Patrimoine

XIIe-XIXe siècle

Le Crac des chevaliers, un château entre deux mondes

Par Margot Boutges · Le Journal des Arts

Le 18 octobre 2018 - 647 mots

L’histoire du monument syrien est retracée à la Cité de l’architecture et du patrimoine, où l’on peut voir qu’il a tenu une place à part dans l’histoire de la France.

Paris. Le Crac des chevaliers. Aux oreilles de beaucoup, cette dénomination ressemblant à une onomatopée n’évoquera rien. Pour d’autres, il s’agira bien sûr d’un des plus importants châteaux forts du Proche-Orient. Son nom dérive d’ailleurs du syriaque karak signifiant « forteresse ». La Cité de l’architecture et du patrimoine retrace dans une petite exposition les heures de ce monument syrien, en particulier à travers le regard qu’a porté sur lui la France.

Le Crac, vestige des croisades, est le fruit d’une histoire où s’entremêlent Occidentaux et Orientaux, chrétiens et musulmans. D’abord occupée par les Kurdes, cette forteresse dominant la plaine de Homs tombe aux mains des croisés francs au début du XIIe siècle. En 1142, elle est concédée à ces moines soldats catholiques que sont les Hospitaliers de Saint-Jean de Jérusalem. Aux XIIe et XIIIe siècles, ceux-là bâtissent sur les ruines d’un séisme un vaste château fort pourvu de deux enceintes, avec tours, talus, glacis, chapelle et galerie à arcades de style gothique. En 1271, le Crac tombe sous domination musulmane : les Mamelouks s’en emparent et complètent son architecture défensive. La fin des croisades fait perdre au site son rôle militaire. Passé sous l’égide ottomane en 1516, il devient une garnison d’importance secondaire, ce qui lui permet de traverser le temps sans dommage majeur.

La Cité de l’architecture et du patrimoine, la Médiathèque de l’architecture et du patrimoine et d’autres collections publiques ont largement conservé la mémoire de la redécouverte française du Crac. Une redécouverte qui commence en 1859 avec l’expédition du baron Rey, qui réalise une étude scientifique du lieu et ouvre la voie au tourisme. « Le voyageur ne peut passer au pied de ce monument sans le visiter […] on dirait un château normand transplanté en Syrie », s’enflamme le Guide-Joanne consacré à l’Orient publié en 1861.
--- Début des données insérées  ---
-- ==== Sys2Proof/Machine/Dispatch.lean ====
section
/-!
DEFINITION. One arm per command: a direct call of its meaning, or its rejection by name.
-/

namespace Sys2Proof.Machine

/-- The effect of a command on everything but the queue. -/
def exec (i : Instr) (s : State) : Host.Outcome State Fault Refusal :=
  match i with
  | .mbGo t mb v => Sys2Proof.Machine.execMbGo t mb v s
  | .mbAbort t mb v => Sys2Proof.Machine.execMbAbort t mb v s
  | .commandExpiry t mb => Sys2Proof.Machine.execCommandExpiry t mb s
  | .undefinedCommand t mb => Sys2Proof.Machine.execUndefinedCommand t mb s
  | .resync t mb => Sys2Proof.Machine.execResync t mb s
  | .getInfo t mb => Sys2Proof.Machine.execGetInfo t mb s
  | .putSettings t mb => Sys2Proof.Machine.execPutSettings t mb s
  | .getSettings t mb => Sys2Proof.Machine.execGetSettings t mb s
  | .apply t mb => Sys2Proof.Machine.execApply t mb s
  | .discardStaged t mb => Sys2Proof.Machine.execDiscardStaged t mb s
  | .getEvents t mb => Sys2Proof.Machine.execGetEvents t mb s
  | .echo t mb => Sys2Proof.Machine.execEcho t mb s
  | .arm t mb => Sys2Proof.Machine.execArm t mb s
  | .armCommit t => Sys2Proof.Machine.execArmCommit t s
  | .disarm t mb => Sys2Proof.Machine.execDisarm t mb s
  | .forceTrigger t mb => Sys2Proof.Machine.execForceTrigger t mb s
  | .getAcqStatus t mb => Sys2Proof.Machine.execGetAcqStatus t mb s
  | .loadSeqTable t mb => Sys2Proof.Machine.execLoadSeqTable t mb s
  | .calRun t mb => Sys2Proof.Machine.execCalRun t mb s
  | .calRunEnd t ch r => Sys2Proof.Machine.execCalRunEnd t ch r s
  | .calStatus t mb => Sys2Proof.Machine.execCalStatus t mb s
  | .calCommit t mb => Sys2Proof.Machine.execCalCommit t mb s
  | .calStoreCompletion t ok => Sys2Proof.Machine.execCalStoreCompletion t ok s
  | .calRevert t mb => Sys2Proof.Machine.execCalRevert t mb s
  | .graftControl t mb test => Sys2Proof.Machine.execGraftControl t mb test s
  | .loadCurve t mb bulk => Sys2Proof.Machine.execLoadCurve t mb bulk s
  | .setQuota t mb => Sys2Proof.Machine.execSetQuota t mb s
  | .releaseSegments t mb => Sys2Proof.Machine.execReleaseSegments t mb s
  | .getTrellisStatus t mb => Sys2Proof.Machine.execGetTrellisStatus t mb s
  | .memHealth t mb => Sys2Proof.Machine.execMemHealth t mb s
  | .retirePc t mb => Sys2Proof.Machine.execRetirePc t mb s
  | .scrubControl t mb => Sys2Proof.Machine.execScrubControl t mb s
  | .setTime t mb => Sys2Proof.Machine.execSetTime t mb s
  | .getTimeStatus t mb => Sys2Proof.Machine.execGetTimeStatus t mb s
  | .loadBandTable t mb temp => Sys2Proof.Machine.execLoadBandTable t mb temp s
  | .relock t mb temp => Sys2Proof.Machine.execRelock t mb temp s
  | .tdcMeasure t mb => Sys2Proof.Machine.execTdcMeasure t mb s
  | .pwrEnter t mb => Sys2Proof.Machine.execPwrEnter t mb s
  | .pwrStatus t mb => Sys2Proof.Machine.execPwrStatus t mb s
  | .domainControl t mb bad => Sys2Proof.Machine.execDomainControl t mb bad s
  | .monLoadTable t mb bulk => Sys2Proof.Machine.execMonLoadTable t mb bulk s
  | .monRead t mb => Sys2Proof.Machine.execMonRead t mb s
  | .monInject t mb => Sys2Proof.Machine.execMonInject t mb s
  | .monSyscal t mb => Sys2Proof.Machine.execMonSyscal t mb s
  | .getIdentity t mb => Sys2Proof.Machine.execGetIdentity t mb s
  | .quote t mb => Sys2Proof.Machine.execQuote t mb s
  | .debugUnlock t mb bulk => Sys2Proof.Machine.execDebugUnlock t mb bulk s
  | .challengeExpiry t => Sys2Proof.Machine.execChallengeExpiry t s
  | .enrollOwner t mb bulk => Sys2Proof.Machine.execEnrollOwner t mb bulk s
  | .ownerSlotProgrammed t => Sys2Proof.Machine.execOwnerSlotProgrammed t s
  | .arrayJoin t mb => Sys2Proof.Machine.execArrayJoin t mb s
  | .joinSilenceExpiry t => Sys2Proof.Machine.execJoinSilenceExpiry t s
  | .arrayStatus t mb => Sys2Proof.Machine.execArrayStatus t mb s
  | .arrayLeave t mb => Sys2Proof.Machine.execArrayLeave t mb s
  | .arrayCalibrateLinks t mb bulk => Sys2Proof.Machine.execArrayCalibrateLinks t mb bulk s
  | .linkCalibrationEnd t measured failed => Sys2Proof.Machine.execLinkCalibrationEnd t measured failed s
  | .fwStage t mb bulk => Sys2Proof.Machine.execFwStage t mb bulk s
  | .fwStageEnd t readBack => Sys2Proof.Machine.execFwStageEnd t readBack s
  | .fwActivate t mb => Sys2Proof.Machine.execFwActivate t mb s
  | .liveRestartDone t check => Sys2Proof.Machine.execLiveRestartDone t check s
  | .trialExpiry t => Sys2Proof.Machine.execTrialExpiry t s
  | .fwStatus t mb => Sys2Proof.Machine.execFwStatus t mb s
  | .playLoad t mb => Sys2Proof.Machine.execPlayLoad t mb s
  | .playLoadEnd t out bulk => Sys2Proof.Machine.execPlayLoadEnd t out bulk s
  | .playStart t mb => Sys2Proof.Machine.execPlayStart t mb s
  | .playStop t mb => Sys2Proof.Machine.execPlayStop t mb s
  | .harvestQueueCreate t mb => Sys2Proof.Machine.execHarvestQueueCreate t mb s
  | .harvestQueueDestroy t mb moved => Sys2Proof.Machine.execHarvestQueueDestroy t mb moved s
  | .queueDrainExpiry t q moved => Sys2Proof.Machine.execQueueDrainExpiry t q moved s
  | .eventNotifyInterval t => Sys2Proof.Machine.execEventNotifyInterval t s
  | .flashLogCopy t => Sys2Proof.Machine.execFlashLogCopy t s
  | .registerWrite t off size v => Sys2Proof.Machine.execRegisterWrite t off size v s
  | .rsRead t off size => Sys2Proof.Machine.execRsRead t off size s
  | .overloadAsserted t input first last => Sys2Proof.Machine.execOverloadAsserted t input first last s
  | .protectionTrip t input => Sys2Proof.Machine.execProtectionTrip t input s
  | .protectionAutoClose t input => Sys2Proof.Machine.execProtectionAutoClose t input s
  | .towerSelfTest t tower tests => Sys2Proof.Machine.execTowerSelfTest t tower tests s
  | .graftSelfTest t tower test => Sys2Proof.Machine.execGraftSelfTest t tower test s
  | .graftShadowSettled t tower => Sys2Proof.Machine.execGraftShadowSettled t tower s
  | .graftWindow t tower w => Sys2Proof.Machine.execGraftWindow t tower w s
  | .swap t tower => Sys2Proof.Machine.execSwap t tower s
  | .sliceFailure t tower slice cause onset => Sys2Proof.Machine.execSliceFailure t tower slice cause onset s
  | .sliceReplacement t tower => Sys2Proof.Machine.execSliceReplacement t tower s
  | .trimRampStep t e => Sys2Proof.Machine.execTrimRampStep t e s
  | .skewWindow t ch tick codes => Sys2Proof.Machine.execSkewWindow t ch tick codes s
  | .refGate t edges freq => Sys2Proof.Machine.execRefGate t edges freq s
  | .refLoss t => Sys2Proof.Machine.execRefLoss t s
  | .refQualification t e => Sys2Proof.Machine.execRefQualification t e s
  | .disciplineUpdate t e steer => Sys2Proof.Machine.execDisciplineUpdate t e steer s
  | .clockStep t e => Sys2Proof.Machine.execClockStep t e s
  | .lockLoss t temp => Sys2Proof.Machine.execLockLoss t temp s
  | .bandEdge t ctl temp => Sys2Proof.Machine.execBandEdge t ctl temp s
  | .overspeed t excess temp => Sys2Proof.Machine.execOverspeed t excess temp s
  | .lockDeclared t => Sys2Proof.Machine.execLockDeclared t s
  | .frequencyAgreement t => Sys2Proof.Machine.execFrequencyAgreement t s
  | .relockAttemptFailure t => Sys2Proof.Machine.execRelockAttemptFailure t s
  | .relockCompletion t => Sys2Proof.Machine.execRelockCompletion t s
  | .sscChange t => Sys2Proof.Machine.execSscChange t s
  | .ppsEdge t frac falling => Sys2Proof.Machine.execPpsEdge t frac falling s
  | .ppsMissing t => Sys2Proof.Machine.execPpsMissing t s
  | .ppsOutPulse t => Sys2Proof.Machine.execPpsOutPulse t s
  | .ppsOutEnd t => Sys2Proof.Machine.execPpsOutEnd t s
  | .epochMark t => Sys2Proof.Machine.execEpochMark t s
  | .tdcEdge t chan frac swing => Sys2Proof.Machine.execTdcEdge t chan frac swing s
  | .tdcCalibration t chan err => Sys2Proof.Machine.execTdcCalibration t chan err s
  | .tdcCalTimeout t chan => Sys2Proof.Machine.execTdcCalTimeout t chan s
  | .measurementExpiry t chan => Sys2Proof.Machine.execMeasurementExpiry t chan s
  | .detectorEvent t tick pos a b c d => Sys2Proof.Machine.execDetectorEvent t tick pos a b c d s
  | .fltEvent t ch v codes => Sys2Proof.Machine.execFltEvent t ch v codes s
  | .timerEvent t ch => Sys2Proof.Machine.execTimerEvent t ch s
  | .eventPresentation t => Sys2Proof.Machine.execEventPresentation t s
  | .expiryEvent t ch tm => Sys2Proof.Machine.execExpiryEvent t ch tm s
  | .holdoffEnd t ch => Sys2Proof.Machine.execHoldoffEnd t ch s
  | .autoTrigger t ch => Sys2Proof.Machine.execAutoTrigger t ch s
  | .segmentClose t ch codes => Sys2Proof.Machine.execSegmentClose t ch codes s
  | .outputPulse t => Sys2Proof.Machine.execOutputPulse t s
  | .pulseEnd t pin => Sys2Proof.Machine.execPulseEnd t pin s
  | .synchronisingReset t ch => Sys2Proof.Machine.execSynchronisingReset t ch s
  | .fold t ch => Sys2Proof.Machine.execFold t ch s
  | .resultPass t ch => Sys2Proof.Machine.execResultPass t ch s
  | .busyIntervalEnd t ch => Sys2Proof.Machine.execBusyIntervalEnd t ch s
  | .pageNeed t ch => Sys2Proof.Machine.execPageNeed t ch s
  | .descriptorWrite t => Sys2Proof.Machine.execDescriptorWrite t s
  | .patrolScrub t raw => Sys2Proof.Machine.execPatrolScrub t raw s
  | .writeBack t raw => Sys2Proof.Machine.execWriteBack t raw s
  | .migrationCompletion t => Sys2Proof.Machine.execMigrationCompletion t s
  | .capacityReduction t => Sys2Proof.Machine.execCapacityReduction t s
  | .retrainingWindow t pc works lanes temp => Sys2Proof.Machine.execRetrainingWindow t pc works lanes temp s
  | .ceWindow t pc => Sys2Proof.Machine.execCeWindow t pc s
  | .pcRestoreTraining t pass temp => Sys2Proof.Machine.execPcRestoreTraining t pass temp s
  | .selfRefreshEntry t request => Sys2Proof.Machine.execSelfRefreshEntry t request s
  | .selfRefreshExit t temps => Sys2Proof.Machine.execSelfRefreshExit t temps s
  | .hqTailWrite t q v => Sys2Proof.Machine.execHqTailWrite t q v s
  | .hqCheadWrite t q v => Sys2Proof.Machine.execHqCheadWrite t q v s
  | .descriptorTake t q fetch => Sys2Proof.Machine.execDescriptorTake t q fetch s
  | .completionRecord t q => Sys2Proof.Machine.execCompletionRecord t q s
  | .msixUnmask t vec => Sys2Proof.Machine.execMsixUnmask t vec s
  | .linkDown t cause => Sys2Proof.Machine.execLinkDown t cause s
  | .linkUp t rate lanes => Sys2Proof.Machine.execLinkUp t rate lanes s
  | .playStartTick t out => Sys2Proof.Machine.execPlayStartTick t out s
  | .playEnd t out => Sys2Proof.Machine.execPlayEnd t out s
  | .streamUnderrun t out => Sys2Proof.Machine.execStreamUnderrun t out s
  | .portUp t port peer standby => Sys2Proof.Machine.execPortUp t port peer standby s
  | .portDown t port lock alive route => Sys2Proof.Machine.execPortDown t port lock alive route s
  | .reroute t level hops => Sys2Proof.Machine.execReroute t level hops s
  | .takeoverWaitExpiry t e table asym => Sys2Proof.Machine.execTakeoverWaitExpiry t e table asym s
  | .pauseExpiry t port alive route => Sys2Proof.Machine.execPauseExpiry t port alive route s
  | .timeExchange t port => Sys2Proof.Machine.execTimeExchange t port s
  | .statusReport t => Sys2Proof.Machine.execStatusReport t s
  | .time t port m => Sys2Proof.Machine.execTime t port m s
  | .epoch t b delta kind => Sys2Proof.Machine.execEpoch t b delta kind s
  | .trigReq t origin ch ticks frac qual => Sys2Proof.Machine.execTrigReq t origin ch ticks frac qual s
  | .trig t origin ch ticks frac qual delay => Sys2Proof.Machine.execTrig t origin ch ticks frac qual delay s
  | .armMessage t c number => Sys2Proof.Machine.execArmMessage t c number s
  | .disarmMessage t q => Sys2Proof.Machine.execDisarmMessage t q s
  | .ready t addr number result => Sys2Proof.Machine.execReady t addr number result s
  | .relayCmd t msg => Sys2Proof.Machine.execRelayCmd t msg s
  | .relayRsp t addr part => Sys2Proof.Machine.execRelayRsp t addr part s
  | .join t parent port serial digest role => Sys2Proof.Machine.execJoin t parent port serial digest role s
  | .assign t own addr role level hops heads refusal => Sys2Proof.Machine.execAssign t own addr role level hops heads refusal s
  | .status t addr health exports aligned delay => Sys2Proof.Machine.execStatus t addr health exports aligned delay s
  | .takeover t mgr level hops e table asym => Sys2Proof.Machine.execTakeover t mgr level hops e table asym s
  | .absent t addr => Sys2Proof.Machine.execAbsent t addr s
  | .pause t port => Sys2Proof.Machine.execPause t port s
  | .dissolve t => Sys2Proof.Machine.execDissolve t s
  | .badMessage t port => Sys2Proof.Machine.execBadMessage t port s
  | .idleEntry t => Sys2Proof.Machine.execIdleEntry t s
  | .hbmPhyIdle t => Sys2Proof.Machine.execHbmPhyIdle t s
  | .onDemandWake t dom => Sys2Proof.Machine.execOnDemandWake t dom s
  | .powerEntryDrain t => Sys2Proof.Machine.execPowerEntryDrain t s
  | .retentionCopy t => Sys2Proof.Machine.execRetentionCopy t s
  | .powerEntryCommit t => Sys2Proof.Machine.execPowerEntryCommit t s
  | .wakeNLow t => Sys2Proof.Machine.execWakeNLow t s
  | .wakeEdge t src pin falling => Sys2Proof.Machine.execWakeEdge t src pin falling s
  | .wakeTimerExpiry t => Sys2Proof.Machine.execWakeTimerExpiry t s
  | .mainPowerReturn t => Sys2Proof.Machine.execMainPowerReturn t s
  | .bfCmdWake t => Sys2Proof.Machine.execBfCmdWake t s
  | .bfCmdOff t => Sys2Proof.Machine.execBfCmdOff t s
  | .bfCmdClearFail t => Sys2Proof.Machine.execBfCmdClearFail t s
  | .i2cSnapshotRead t reg len => Sys2Proof.Machine.execI2cSnapshotRead t reg len s
  | .regulatorTimeout t rail => Sys2Proof.Machine.execRegulatorTimeout t rail s
  | .wakeCompletion t boot => Sys2Proof.Machine.execWakeCompletion t boot s
  | .mainPowerLoss t => Sys2Proof.Machine.execMainPowerLoss t s
  | .thermalTrip t sensor temp => Sys2Proof.Machine.execThermalTrip t sensor temp s
  | .brownOut t => Sys2Proof.Machine.execBrownOut t s
  | .insertion t => Sys2Proof.Machine.execInsertion t s
  | .powerUp t boot => Sys2Proof.Machine.execPowerUp t boot s
  | .conversionEnd t raw => Sys2Proof.Machine.execConversionEnd t raw s
  | .entryDelayEnd t => Sys2Proof.Machine.execEntryDelayEnd t s
  | .injectionStart t => Sys2Proof.Machine.execInjectionStart t s
  | .syscalStart t => Sys2Proof.Machine.execSyscalStart t s
  | .dbgHalt t v => Sys2Proof.Machine.execDbgHalt t v s
  | .dbgResume t v => Sys2Proof.Machine.execDbgResume t v s
  | .dbgStep t v => Sys2Proof.Machine.execDbgStep t v s
  | .dbgClrErr t v => Sys2Proof.Machine.execDbgClrErr t v s
  | .dbgDataAccess t setAddr wr => Sys2Proof.Machine.execDbgDataAccess t setAddr wr s
  | .breakpointHit t scan idx => Sys2Proof.Machine.execBreakpointHit t scan idx s
  | .armWakeFailure t dom => Sys2Proof.Machine.execArmWakeFailure t dom s
  | .retrainingStart t pc temp deskew => Sys2Proof.Machine.execRetrainingStart t pc temp deskew s
  | .groupRead t pc row raw copy => Sys2Proof.Machine.execGroupRead t pc row raw copy s
  | .heldAllocation t => Sys2Proof.Machine.execHeldAllocation t s
  | .auxPowerLoss t => Sys2Proof.Machine.execAuxPowerLoss t s
  | .l1Exit t => Sys2Proof.Machine.execL1Exit t s
  | .syscalSettleEnd t => Sys2Proof.Machine.execSyscalSettleEnd t s

end Sys2Proof.Machine
end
Paul Deschamp documente le monument

Pendant la période de son mandat en Syrie, entre 1920 et 1946, la France va prendre en main le Crac. Épaulé par des archéologues, l’historien Paul Deschamps fait de son exploration et de sa sauvegarde l’œuvre de sa vie en faisant exécuter une multitude de plans, études, autochromes, maquettes et moulages de plâtre des éléments architecturaux du Crac. Au travers de ces documents, le Crac s’expose à Paris, au Musée de sculpture comparée (transformé en Musée des monuments français, dont Paul Deschamps fut directeur et qui sera intégré plus tard à la Cité de l’architecture et du patrimoine), mais aussi à l’Exposition coloniale internationale de 1931, où le monument est érigé en emblème de l’expansion française dans l’Histoire. Un message patriotique perceptible dans ce reportage de 1940 qui vante la francité de la Syrie, au travers d’images de soldats français en procession dans le Crac présentés comme les héritiers des Hospitaliers de jadis. En 1933, la France achète le Crac, le vide de ses occupants, le restaure, l’ouvre au tourisme. Mais la Syrie nouvellement indépendante obtient en 1949 la restitution du Crac. Les restaurations se poursuivent et le Crac reste une destination touristique. Il prend valeur d’icône nationale, non plus française, mais bien syrienne : il est d’ailleurs choisi pour orner un billet de banque en 1977, cette fois-ci en tant que symbole de la reconquête musulmane contre les croisés.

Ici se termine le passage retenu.